> Aim of the exercise: The lines to reproduce from the material below are those from the one containing "fields : List (Nat → Reg)" through the one containing "pending : t.pending = s.pending", both included; write them out exactly and add nothing.

> Source records:
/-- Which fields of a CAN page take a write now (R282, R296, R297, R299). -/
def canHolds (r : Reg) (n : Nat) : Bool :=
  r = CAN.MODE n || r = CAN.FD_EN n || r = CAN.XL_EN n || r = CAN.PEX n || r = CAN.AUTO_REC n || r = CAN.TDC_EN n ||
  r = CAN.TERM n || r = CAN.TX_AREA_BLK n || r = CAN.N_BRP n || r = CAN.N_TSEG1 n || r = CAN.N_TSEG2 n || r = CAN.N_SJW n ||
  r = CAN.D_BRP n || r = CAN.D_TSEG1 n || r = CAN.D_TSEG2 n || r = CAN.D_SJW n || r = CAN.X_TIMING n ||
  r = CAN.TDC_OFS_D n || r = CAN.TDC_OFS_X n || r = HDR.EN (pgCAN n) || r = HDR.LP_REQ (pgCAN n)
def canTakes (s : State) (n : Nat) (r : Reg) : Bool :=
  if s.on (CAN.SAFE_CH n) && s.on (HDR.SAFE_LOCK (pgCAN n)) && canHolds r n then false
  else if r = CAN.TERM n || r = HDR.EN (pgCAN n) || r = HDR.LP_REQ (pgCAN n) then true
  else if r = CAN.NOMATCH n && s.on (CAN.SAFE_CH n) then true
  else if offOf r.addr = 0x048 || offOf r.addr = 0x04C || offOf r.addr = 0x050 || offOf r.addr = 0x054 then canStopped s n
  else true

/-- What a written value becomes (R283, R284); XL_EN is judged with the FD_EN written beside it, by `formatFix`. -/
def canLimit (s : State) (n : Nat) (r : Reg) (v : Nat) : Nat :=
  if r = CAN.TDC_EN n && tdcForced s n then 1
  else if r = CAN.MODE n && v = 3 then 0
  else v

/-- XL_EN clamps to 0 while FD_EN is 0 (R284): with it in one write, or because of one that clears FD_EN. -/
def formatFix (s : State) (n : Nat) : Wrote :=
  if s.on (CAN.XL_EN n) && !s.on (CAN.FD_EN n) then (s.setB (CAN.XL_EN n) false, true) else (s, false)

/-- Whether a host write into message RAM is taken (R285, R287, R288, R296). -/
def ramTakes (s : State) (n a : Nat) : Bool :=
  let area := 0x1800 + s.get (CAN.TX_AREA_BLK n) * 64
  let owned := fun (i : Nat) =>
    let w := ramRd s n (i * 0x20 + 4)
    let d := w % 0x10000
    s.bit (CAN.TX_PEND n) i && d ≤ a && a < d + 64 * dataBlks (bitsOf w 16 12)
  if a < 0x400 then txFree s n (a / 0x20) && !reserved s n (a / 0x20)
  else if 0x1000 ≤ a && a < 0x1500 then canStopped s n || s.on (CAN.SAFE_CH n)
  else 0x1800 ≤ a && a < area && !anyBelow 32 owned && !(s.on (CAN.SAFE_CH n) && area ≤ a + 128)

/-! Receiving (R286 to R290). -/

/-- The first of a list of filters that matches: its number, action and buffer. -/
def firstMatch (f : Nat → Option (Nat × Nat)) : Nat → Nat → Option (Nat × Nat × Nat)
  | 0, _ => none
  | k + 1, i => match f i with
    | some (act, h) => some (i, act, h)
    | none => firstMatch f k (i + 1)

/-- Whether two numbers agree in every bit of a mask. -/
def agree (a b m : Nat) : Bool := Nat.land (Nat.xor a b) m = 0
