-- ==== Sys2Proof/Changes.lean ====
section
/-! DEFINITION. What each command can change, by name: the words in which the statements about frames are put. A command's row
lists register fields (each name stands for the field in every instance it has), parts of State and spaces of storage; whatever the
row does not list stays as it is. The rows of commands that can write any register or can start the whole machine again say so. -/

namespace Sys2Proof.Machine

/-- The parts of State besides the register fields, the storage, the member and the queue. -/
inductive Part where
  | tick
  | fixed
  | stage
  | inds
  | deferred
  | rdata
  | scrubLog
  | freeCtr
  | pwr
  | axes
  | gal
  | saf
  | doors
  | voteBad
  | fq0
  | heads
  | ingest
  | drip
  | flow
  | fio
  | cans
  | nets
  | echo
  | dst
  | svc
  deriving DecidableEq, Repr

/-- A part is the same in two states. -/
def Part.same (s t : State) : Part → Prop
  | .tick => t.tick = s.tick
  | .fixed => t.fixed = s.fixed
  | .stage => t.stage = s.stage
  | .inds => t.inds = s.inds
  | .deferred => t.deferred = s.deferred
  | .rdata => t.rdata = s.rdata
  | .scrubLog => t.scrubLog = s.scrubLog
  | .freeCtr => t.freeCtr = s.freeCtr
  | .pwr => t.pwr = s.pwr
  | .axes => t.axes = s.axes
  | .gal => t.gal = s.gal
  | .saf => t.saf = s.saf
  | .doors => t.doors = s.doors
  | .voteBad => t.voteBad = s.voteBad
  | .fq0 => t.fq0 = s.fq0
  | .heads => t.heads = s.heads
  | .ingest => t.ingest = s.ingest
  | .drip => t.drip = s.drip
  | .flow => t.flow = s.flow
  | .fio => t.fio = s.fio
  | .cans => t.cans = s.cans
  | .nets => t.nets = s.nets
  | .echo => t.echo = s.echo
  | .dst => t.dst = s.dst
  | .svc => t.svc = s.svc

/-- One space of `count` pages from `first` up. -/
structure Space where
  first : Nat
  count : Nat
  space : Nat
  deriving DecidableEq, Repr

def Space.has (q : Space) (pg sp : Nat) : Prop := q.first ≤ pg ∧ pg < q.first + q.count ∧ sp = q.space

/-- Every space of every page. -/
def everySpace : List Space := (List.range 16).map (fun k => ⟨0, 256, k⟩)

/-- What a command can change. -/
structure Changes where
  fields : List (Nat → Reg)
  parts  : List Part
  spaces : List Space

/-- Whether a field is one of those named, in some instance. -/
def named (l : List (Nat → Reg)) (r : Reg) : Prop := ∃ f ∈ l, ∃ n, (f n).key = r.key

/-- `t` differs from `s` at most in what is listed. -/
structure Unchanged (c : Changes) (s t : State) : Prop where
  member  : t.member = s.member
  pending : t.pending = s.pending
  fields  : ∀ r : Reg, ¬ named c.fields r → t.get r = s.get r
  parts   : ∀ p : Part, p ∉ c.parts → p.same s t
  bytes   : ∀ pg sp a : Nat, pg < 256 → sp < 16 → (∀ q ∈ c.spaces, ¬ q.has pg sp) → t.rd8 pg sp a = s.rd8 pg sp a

> Output for this task:
  fields : List (Nat → Reg)
  parts  : List Part
  spaces : List Space

/-- Whether a field is one of those named, in some instance. -/
def named (l : List (Nat → Reg)) (r : Reg) : Prop := ∃ f ∈ l, ∃ n, (f n).key = r.key

/-- `t` differs from `s` at most in what is listed. -/
structure Unchanged (c : Changes) (s t : State) : Prop where
  member  : t.member = s.member
  pending : t.pending = s.pending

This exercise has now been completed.